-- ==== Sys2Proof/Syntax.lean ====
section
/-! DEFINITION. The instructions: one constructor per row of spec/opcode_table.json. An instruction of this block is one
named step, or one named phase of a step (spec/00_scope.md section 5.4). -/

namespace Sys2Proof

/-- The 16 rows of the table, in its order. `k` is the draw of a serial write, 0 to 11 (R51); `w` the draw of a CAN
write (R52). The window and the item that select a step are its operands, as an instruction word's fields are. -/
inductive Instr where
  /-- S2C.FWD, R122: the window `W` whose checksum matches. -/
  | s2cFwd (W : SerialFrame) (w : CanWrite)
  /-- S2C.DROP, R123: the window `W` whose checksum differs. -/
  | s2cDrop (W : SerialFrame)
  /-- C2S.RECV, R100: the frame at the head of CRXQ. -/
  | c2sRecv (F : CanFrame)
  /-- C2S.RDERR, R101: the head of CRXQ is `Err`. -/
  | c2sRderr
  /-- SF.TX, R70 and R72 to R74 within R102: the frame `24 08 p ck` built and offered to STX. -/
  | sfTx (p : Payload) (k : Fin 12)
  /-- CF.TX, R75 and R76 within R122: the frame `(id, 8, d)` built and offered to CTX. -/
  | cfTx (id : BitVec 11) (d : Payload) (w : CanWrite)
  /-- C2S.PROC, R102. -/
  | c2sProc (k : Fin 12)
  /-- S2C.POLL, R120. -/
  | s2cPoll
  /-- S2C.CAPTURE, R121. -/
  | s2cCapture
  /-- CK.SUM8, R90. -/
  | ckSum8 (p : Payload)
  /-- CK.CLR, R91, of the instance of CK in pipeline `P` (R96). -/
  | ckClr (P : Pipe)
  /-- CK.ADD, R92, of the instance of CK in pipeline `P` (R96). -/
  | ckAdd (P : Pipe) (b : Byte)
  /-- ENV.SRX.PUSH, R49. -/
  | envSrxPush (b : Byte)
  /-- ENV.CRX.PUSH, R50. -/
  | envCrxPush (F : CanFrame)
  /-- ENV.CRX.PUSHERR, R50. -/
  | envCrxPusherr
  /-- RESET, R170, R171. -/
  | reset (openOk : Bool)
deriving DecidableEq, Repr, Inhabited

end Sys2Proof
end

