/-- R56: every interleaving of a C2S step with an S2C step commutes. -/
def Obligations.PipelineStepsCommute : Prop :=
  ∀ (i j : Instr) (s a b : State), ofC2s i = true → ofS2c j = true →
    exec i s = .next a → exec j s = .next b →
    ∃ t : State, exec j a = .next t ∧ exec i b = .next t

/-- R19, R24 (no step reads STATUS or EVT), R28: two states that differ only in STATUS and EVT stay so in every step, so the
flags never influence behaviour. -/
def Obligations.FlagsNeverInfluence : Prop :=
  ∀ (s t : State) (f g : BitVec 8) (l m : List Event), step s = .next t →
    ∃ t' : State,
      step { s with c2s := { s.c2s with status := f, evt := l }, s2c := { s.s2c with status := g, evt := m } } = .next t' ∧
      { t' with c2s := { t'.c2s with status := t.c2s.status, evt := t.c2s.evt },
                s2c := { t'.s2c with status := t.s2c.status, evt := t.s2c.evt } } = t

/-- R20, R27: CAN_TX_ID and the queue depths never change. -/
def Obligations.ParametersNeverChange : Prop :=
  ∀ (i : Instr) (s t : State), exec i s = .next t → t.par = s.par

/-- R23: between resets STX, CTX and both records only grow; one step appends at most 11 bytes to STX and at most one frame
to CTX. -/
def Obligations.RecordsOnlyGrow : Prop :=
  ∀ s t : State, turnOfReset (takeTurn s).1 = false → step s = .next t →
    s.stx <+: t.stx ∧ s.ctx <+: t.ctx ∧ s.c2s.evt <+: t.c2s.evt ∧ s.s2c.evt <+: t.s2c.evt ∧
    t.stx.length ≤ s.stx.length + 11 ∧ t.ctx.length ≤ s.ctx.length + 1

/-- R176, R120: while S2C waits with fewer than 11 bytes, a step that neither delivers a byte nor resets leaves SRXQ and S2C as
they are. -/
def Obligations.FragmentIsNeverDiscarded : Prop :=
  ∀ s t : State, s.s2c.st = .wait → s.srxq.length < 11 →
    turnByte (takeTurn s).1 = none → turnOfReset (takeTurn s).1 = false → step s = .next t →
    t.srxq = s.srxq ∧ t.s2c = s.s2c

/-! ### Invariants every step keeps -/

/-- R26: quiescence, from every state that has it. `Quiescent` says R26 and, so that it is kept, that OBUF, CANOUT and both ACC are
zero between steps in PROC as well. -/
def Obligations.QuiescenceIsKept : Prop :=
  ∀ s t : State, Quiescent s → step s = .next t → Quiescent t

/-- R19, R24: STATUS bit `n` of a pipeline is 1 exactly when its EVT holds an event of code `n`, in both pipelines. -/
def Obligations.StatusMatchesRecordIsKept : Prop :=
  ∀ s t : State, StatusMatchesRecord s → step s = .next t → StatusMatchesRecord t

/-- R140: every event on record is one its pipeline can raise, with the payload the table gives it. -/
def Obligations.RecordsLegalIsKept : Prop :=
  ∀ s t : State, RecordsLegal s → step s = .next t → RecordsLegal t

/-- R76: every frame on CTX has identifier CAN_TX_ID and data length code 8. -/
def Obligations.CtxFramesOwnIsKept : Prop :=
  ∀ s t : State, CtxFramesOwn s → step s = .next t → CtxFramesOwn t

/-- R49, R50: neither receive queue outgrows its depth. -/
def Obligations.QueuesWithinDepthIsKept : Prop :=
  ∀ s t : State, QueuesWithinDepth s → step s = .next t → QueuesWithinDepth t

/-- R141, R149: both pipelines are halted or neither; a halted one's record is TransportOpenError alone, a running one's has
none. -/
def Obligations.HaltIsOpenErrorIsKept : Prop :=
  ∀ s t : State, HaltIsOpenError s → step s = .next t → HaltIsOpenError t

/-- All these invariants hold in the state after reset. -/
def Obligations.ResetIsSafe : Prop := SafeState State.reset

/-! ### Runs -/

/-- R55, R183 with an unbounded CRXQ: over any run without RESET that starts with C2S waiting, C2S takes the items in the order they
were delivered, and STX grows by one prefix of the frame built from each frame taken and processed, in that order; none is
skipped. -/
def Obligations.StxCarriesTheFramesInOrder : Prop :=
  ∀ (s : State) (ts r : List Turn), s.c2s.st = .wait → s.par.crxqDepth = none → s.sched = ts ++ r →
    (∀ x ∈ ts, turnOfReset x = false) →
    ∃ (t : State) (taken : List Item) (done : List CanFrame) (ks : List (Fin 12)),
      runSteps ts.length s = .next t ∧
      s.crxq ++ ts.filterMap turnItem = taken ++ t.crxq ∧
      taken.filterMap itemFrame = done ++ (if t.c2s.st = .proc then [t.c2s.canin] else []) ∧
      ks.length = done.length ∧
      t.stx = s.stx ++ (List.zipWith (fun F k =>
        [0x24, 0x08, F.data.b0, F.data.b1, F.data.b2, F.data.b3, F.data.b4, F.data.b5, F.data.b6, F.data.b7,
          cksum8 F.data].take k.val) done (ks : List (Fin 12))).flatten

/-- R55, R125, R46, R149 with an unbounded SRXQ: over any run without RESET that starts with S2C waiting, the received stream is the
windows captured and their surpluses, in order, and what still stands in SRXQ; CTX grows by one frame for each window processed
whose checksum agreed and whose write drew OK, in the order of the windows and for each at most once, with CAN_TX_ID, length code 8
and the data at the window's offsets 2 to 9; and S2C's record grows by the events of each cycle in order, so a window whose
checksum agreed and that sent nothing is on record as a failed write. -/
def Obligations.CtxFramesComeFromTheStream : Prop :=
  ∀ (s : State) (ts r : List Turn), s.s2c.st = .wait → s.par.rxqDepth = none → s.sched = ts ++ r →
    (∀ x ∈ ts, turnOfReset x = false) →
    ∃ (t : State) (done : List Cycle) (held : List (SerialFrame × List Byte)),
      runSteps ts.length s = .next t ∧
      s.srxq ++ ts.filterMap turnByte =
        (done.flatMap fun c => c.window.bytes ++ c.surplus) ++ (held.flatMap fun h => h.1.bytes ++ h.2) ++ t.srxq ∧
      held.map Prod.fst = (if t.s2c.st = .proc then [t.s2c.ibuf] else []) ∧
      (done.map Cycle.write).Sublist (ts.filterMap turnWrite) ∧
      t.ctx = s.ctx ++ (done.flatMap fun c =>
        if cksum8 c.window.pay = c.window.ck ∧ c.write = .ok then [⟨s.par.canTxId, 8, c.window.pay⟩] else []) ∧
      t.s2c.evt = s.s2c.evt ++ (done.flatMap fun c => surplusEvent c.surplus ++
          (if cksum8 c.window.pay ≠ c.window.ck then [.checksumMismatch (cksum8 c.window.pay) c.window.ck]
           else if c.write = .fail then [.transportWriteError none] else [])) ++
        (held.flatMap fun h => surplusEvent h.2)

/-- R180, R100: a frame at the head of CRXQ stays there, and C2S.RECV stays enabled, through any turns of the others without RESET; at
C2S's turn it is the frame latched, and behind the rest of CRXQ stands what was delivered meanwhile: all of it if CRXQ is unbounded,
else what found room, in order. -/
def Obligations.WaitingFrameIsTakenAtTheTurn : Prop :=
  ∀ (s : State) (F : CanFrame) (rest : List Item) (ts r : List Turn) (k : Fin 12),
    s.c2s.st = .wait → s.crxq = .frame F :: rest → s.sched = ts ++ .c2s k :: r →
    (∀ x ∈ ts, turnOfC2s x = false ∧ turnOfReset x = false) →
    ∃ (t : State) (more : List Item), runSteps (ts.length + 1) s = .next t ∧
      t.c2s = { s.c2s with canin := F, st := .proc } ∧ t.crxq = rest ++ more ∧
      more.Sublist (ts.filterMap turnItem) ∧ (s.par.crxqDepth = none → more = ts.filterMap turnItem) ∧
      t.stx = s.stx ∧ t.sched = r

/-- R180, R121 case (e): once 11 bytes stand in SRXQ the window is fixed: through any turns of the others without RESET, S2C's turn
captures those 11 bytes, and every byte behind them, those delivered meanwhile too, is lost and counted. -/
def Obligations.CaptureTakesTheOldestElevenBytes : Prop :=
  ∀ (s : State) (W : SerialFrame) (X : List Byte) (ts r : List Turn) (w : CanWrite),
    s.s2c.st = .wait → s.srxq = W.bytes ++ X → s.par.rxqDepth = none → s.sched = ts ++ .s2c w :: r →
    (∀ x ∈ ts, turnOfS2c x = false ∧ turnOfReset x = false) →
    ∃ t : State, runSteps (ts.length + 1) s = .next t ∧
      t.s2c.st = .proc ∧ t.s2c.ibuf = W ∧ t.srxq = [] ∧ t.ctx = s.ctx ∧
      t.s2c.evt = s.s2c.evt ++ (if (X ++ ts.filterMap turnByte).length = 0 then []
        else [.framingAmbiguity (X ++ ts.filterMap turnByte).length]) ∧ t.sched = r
▬▬▬▬▬▬
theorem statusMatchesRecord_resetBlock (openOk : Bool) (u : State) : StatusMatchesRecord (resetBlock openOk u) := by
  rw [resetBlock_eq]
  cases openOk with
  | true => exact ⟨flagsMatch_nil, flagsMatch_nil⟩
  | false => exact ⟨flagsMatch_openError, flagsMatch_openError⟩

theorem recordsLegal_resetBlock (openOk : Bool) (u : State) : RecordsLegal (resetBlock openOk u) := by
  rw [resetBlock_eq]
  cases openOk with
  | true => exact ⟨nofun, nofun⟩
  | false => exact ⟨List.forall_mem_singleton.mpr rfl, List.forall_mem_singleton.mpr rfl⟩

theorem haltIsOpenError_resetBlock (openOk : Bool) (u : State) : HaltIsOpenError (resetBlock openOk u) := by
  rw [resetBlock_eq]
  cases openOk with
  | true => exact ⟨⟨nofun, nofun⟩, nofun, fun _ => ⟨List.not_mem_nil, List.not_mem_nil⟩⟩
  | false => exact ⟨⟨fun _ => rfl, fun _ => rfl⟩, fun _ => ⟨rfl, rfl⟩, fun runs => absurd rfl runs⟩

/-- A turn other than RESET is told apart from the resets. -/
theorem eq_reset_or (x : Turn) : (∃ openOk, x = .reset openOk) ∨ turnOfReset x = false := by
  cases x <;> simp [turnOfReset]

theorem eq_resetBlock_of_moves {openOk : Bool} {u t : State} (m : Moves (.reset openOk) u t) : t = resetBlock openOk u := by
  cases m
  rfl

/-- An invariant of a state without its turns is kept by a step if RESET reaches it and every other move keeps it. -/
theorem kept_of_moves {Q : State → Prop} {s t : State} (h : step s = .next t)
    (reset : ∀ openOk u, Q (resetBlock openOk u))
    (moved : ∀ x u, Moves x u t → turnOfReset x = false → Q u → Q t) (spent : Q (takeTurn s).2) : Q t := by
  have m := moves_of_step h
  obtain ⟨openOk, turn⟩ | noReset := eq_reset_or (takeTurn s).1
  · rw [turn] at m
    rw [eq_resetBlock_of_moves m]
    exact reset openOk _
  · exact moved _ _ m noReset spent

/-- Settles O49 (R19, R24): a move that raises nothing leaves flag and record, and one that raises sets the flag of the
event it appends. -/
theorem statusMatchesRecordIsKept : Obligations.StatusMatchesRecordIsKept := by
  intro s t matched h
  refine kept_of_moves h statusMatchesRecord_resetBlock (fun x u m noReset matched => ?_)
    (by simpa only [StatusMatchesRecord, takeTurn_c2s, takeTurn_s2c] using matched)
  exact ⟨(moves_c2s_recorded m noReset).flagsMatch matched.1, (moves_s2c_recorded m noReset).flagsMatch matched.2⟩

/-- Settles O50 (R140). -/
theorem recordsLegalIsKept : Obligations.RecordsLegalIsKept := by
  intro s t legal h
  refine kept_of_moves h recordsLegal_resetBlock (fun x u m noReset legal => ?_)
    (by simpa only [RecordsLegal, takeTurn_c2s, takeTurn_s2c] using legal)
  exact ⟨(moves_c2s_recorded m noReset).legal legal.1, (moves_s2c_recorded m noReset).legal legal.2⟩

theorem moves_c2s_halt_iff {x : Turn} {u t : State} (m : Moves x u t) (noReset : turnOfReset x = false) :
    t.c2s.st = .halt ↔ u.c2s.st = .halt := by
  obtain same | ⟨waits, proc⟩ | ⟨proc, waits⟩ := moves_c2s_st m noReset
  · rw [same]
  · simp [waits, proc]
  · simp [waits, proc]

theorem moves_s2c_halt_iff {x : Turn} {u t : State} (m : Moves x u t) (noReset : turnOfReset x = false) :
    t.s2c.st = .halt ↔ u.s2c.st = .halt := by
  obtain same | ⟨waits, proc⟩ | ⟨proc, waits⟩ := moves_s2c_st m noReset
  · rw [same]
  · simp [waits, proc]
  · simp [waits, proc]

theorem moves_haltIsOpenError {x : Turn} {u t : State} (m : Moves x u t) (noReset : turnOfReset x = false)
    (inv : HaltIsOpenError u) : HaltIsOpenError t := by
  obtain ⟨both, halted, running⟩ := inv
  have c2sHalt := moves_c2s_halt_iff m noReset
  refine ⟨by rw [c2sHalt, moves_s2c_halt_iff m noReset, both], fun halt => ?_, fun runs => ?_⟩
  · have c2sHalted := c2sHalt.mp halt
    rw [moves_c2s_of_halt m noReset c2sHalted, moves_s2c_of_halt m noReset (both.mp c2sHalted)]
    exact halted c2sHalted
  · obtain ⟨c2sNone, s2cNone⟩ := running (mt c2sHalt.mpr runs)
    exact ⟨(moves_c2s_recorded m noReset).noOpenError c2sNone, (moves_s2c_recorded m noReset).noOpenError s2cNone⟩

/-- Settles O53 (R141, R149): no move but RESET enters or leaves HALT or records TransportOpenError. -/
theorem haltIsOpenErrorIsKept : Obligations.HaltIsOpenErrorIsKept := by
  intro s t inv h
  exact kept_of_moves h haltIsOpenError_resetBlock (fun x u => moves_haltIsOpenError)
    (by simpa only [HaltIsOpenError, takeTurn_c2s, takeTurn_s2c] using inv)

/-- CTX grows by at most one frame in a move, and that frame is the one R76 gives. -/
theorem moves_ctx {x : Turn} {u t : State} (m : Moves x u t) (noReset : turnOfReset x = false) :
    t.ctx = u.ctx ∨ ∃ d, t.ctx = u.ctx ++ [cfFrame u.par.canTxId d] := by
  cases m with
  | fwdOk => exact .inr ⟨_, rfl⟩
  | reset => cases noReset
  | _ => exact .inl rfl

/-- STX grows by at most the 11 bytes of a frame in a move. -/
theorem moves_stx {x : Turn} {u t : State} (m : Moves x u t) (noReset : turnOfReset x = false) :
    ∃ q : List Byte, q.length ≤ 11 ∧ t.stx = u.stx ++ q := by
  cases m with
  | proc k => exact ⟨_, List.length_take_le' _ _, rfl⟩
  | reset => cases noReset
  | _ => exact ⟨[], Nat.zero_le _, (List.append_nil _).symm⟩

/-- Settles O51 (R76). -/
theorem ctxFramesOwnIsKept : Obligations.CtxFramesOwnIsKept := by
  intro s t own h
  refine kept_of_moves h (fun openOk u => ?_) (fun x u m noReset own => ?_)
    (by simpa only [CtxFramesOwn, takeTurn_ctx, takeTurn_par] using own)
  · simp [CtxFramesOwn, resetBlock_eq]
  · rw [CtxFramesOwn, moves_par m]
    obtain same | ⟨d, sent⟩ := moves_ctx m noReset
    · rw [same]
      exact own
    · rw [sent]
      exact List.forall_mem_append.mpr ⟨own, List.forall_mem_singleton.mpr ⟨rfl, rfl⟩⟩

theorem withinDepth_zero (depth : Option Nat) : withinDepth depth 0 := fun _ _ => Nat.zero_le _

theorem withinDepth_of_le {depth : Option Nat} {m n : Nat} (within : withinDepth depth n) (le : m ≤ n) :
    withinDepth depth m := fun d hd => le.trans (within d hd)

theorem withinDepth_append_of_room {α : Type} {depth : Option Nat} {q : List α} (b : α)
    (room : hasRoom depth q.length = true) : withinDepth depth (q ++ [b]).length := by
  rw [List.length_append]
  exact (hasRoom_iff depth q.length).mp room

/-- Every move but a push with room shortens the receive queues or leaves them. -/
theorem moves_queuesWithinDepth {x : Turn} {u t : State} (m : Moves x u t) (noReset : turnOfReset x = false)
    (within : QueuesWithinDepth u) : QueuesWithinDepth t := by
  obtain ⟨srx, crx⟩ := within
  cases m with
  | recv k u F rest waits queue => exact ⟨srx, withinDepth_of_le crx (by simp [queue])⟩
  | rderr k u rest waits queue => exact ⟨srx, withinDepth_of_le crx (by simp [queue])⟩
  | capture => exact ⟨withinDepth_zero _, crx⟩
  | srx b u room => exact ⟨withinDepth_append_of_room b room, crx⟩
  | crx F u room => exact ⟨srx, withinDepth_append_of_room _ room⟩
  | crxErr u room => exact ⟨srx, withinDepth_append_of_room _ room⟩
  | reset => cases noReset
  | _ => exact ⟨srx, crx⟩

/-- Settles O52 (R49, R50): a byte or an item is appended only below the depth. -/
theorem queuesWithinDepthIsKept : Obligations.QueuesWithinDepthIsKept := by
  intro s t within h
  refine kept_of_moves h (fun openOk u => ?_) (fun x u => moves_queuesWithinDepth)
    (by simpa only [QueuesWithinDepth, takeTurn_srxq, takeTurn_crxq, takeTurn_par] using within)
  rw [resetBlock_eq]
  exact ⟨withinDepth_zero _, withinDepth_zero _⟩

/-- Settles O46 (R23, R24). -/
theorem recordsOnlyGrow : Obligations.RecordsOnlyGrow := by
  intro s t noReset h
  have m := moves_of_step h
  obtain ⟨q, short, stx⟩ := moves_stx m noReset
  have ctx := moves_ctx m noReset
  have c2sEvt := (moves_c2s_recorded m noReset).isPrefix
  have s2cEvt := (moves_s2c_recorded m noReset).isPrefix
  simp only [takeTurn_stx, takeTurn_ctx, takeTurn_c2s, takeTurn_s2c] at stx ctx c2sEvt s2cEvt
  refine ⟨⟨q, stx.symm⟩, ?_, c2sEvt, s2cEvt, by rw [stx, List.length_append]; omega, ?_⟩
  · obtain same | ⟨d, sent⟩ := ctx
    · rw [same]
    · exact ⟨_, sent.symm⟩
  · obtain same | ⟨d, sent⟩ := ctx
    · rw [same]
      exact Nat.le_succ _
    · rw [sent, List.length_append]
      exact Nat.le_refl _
▬▬▬▬▬▬
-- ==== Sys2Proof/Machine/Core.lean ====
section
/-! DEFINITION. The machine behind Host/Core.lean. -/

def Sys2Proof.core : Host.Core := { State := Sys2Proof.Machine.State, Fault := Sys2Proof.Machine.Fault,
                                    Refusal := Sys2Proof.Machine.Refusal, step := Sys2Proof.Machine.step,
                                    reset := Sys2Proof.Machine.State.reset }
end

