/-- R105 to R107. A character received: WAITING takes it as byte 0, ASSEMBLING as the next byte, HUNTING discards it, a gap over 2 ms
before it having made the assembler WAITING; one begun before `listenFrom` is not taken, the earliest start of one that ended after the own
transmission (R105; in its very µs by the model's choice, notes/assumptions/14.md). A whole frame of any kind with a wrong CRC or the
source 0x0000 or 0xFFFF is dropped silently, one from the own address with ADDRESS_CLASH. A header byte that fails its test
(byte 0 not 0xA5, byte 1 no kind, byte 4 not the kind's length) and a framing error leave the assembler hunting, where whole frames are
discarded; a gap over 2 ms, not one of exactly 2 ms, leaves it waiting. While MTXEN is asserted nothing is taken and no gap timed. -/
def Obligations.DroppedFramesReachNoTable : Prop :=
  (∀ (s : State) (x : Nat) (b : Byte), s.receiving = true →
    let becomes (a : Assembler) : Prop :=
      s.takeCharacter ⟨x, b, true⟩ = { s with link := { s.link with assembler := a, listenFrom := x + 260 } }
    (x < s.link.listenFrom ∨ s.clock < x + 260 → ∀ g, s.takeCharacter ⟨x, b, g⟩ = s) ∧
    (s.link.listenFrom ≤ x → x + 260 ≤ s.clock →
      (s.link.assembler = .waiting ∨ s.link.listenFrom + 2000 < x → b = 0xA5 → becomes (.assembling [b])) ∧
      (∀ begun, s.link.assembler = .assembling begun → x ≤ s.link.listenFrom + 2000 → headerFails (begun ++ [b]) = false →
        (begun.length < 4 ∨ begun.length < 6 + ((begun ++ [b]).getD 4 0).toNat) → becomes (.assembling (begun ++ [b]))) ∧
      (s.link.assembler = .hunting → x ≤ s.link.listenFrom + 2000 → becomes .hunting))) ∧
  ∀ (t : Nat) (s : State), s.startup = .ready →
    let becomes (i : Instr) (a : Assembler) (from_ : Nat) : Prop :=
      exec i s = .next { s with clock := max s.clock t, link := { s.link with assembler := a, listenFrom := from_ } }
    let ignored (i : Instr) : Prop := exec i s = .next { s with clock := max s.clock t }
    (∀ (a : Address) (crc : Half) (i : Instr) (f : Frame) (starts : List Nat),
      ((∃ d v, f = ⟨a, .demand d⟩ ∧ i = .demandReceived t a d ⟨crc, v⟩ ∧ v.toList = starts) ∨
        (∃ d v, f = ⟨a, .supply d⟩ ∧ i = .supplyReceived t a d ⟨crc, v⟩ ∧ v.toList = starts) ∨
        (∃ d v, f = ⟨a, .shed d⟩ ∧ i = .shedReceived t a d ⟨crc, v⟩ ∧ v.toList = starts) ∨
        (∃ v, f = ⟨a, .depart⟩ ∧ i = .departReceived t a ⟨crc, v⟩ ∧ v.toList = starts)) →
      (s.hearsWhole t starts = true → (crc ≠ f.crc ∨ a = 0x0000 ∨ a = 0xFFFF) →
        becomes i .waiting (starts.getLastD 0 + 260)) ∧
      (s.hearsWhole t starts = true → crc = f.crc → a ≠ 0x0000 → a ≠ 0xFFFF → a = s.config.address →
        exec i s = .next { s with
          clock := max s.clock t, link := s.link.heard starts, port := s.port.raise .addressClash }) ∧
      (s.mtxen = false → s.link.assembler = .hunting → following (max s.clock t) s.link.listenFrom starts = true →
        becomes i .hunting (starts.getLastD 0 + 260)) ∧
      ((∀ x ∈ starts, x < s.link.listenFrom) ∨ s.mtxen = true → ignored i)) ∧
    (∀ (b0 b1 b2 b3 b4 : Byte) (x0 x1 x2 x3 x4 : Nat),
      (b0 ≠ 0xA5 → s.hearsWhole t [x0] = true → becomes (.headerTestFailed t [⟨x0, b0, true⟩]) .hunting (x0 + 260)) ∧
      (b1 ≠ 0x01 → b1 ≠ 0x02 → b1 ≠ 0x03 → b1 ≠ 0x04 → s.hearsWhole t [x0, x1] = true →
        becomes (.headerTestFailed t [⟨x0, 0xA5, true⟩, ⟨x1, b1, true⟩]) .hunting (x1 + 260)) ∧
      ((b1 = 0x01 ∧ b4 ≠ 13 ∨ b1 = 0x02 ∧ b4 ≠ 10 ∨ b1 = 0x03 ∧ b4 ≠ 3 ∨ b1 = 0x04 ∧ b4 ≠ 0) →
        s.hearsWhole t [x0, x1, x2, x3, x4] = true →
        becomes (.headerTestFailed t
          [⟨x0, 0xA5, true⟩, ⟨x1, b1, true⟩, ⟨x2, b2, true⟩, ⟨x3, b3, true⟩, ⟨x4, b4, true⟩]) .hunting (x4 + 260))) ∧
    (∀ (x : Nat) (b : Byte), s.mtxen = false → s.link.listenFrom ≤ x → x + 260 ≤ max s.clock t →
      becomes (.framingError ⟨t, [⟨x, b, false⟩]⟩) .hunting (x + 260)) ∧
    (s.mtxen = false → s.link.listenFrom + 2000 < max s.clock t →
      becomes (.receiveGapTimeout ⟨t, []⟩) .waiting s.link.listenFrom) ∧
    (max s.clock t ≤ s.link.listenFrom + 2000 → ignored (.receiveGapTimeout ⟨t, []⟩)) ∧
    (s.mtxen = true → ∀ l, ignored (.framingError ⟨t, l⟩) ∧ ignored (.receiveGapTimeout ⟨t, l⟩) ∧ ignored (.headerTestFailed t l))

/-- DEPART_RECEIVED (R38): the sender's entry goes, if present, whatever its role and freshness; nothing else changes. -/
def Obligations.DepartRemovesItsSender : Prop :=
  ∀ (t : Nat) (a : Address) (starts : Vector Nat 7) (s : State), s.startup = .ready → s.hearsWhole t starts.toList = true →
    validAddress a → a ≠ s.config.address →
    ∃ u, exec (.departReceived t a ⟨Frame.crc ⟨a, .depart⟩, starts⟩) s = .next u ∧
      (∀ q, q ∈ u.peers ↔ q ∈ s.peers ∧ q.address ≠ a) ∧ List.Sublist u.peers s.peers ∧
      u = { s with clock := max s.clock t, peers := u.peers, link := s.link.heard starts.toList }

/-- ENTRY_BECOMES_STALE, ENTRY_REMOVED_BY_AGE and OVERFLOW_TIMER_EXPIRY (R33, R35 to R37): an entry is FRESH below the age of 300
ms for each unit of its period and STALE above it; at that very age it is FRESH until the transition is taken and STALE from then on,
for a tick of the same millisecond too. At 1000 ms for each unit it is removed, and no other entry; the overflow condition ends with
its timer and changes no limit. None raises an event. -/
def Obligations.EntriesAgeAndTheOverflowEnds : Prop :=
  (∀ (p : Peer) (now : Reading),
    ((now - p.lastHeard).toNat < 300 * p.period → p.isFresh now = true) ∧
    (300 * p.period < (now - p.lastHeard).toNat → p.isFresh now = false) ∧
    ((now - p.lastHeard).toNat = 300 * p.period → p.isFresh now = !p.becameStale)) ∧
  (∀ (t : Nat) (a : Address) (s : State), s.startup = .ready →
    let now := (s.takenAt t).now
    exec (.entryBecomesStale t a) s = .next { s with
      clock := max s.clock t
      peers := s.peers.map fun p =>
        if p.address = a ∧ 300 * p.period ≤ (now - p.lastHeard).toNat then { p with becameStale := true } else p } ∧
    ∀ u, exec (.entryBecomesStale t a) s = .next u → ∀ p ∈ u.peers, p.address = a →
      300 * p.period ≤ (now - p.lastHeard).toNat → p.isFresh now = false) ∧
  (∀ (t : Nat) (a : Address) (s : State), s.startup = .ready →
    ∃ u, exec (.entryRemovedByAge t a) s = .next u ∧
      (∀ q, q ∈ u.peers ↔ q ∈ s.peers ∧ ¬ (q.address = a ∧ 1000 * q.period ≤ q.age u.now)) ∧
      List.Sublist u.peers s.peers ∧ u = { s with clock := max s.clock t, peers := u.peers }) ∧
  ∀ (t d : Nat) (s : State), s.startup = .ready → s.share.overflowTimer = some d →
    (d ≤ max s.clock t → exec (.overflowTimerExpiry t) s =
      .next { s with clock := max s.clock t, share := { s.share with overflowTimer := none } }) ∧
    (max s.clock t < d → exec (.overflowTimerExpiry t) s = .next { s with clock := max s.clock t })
▬▬▬▬▬▬
■ WHAT IS EXPECTED ■
Extract from the listing above the lines between the line containing "(rest : List" and the line containing "else [.framingAmbiguity (X", keeping both of those lines. Output nothing else.

■ EXERCISE OUTPUT ■
  ∀ (s : State) (F : CanFrame) (rest : List Item) (ts r : List Turn) (k : Fin 12),
    s.c2s.st = .wait → s.crxq = .frame F :: rest → s.sched = ts ++ .c2s k :: r →
    (∀ x ∈ ts, turnOfC2s x = false ∧ turnOfReset x = false) →
    ∃ (t : State) (more : List Item), runSteps (ts.length + 1) s = .next t ∧
      t.c2s = { s.c2s with canin := F, st := .proc } ∧ t.crxq = rest ++ more ∧
      more.Sublist (ts.filterMap turnItem) ∧ (s.par.crxqDepth = none → more = ts.filterMap turnItem) ∧
      t.stx = s.stx ∧ t.sched = r

/-- R180, R121 case (e): once 11 bytes stand in SRXQ the window is fixed: through any turns of the others without RESET, S2C's turn
captures those 11 bytes, and every byte behind them, those delivered meanwhile too, is lost and counted. -/
def Obligations.CaptureTakesTheOldestElevenBytes : Prop :=
  ∀ (s : State) (W : SerialFrame) (X : List Byte) (ts r : List Turn) (w : CanWrite),
    s.s2c.st = .wait → s.srxq = W.bytes ++ X → s.par.rxqDepth = none → s.sched = ts ++ .s2c w :: r →
    (∀ x ∈ ts, turnOfS2c x = false ∧ turnOfReset x = false) →
    ∃ t : State, runSteps (ts.length + 1) s = .next t ∧
      t.s2c.st = .proc ∧ t.s2c.ibuf = W ∧ t.srxq = [] ∧ t.ctx = s.ctx ∧
      t.s2c.evt = s.s2c.evt ++ (if (X ++ ts.filterMap turnByte).length = 0 then []
        else [.framingAmbiguity (X ++ ts.filterMap turnByte).length]) ∧ t.sched = r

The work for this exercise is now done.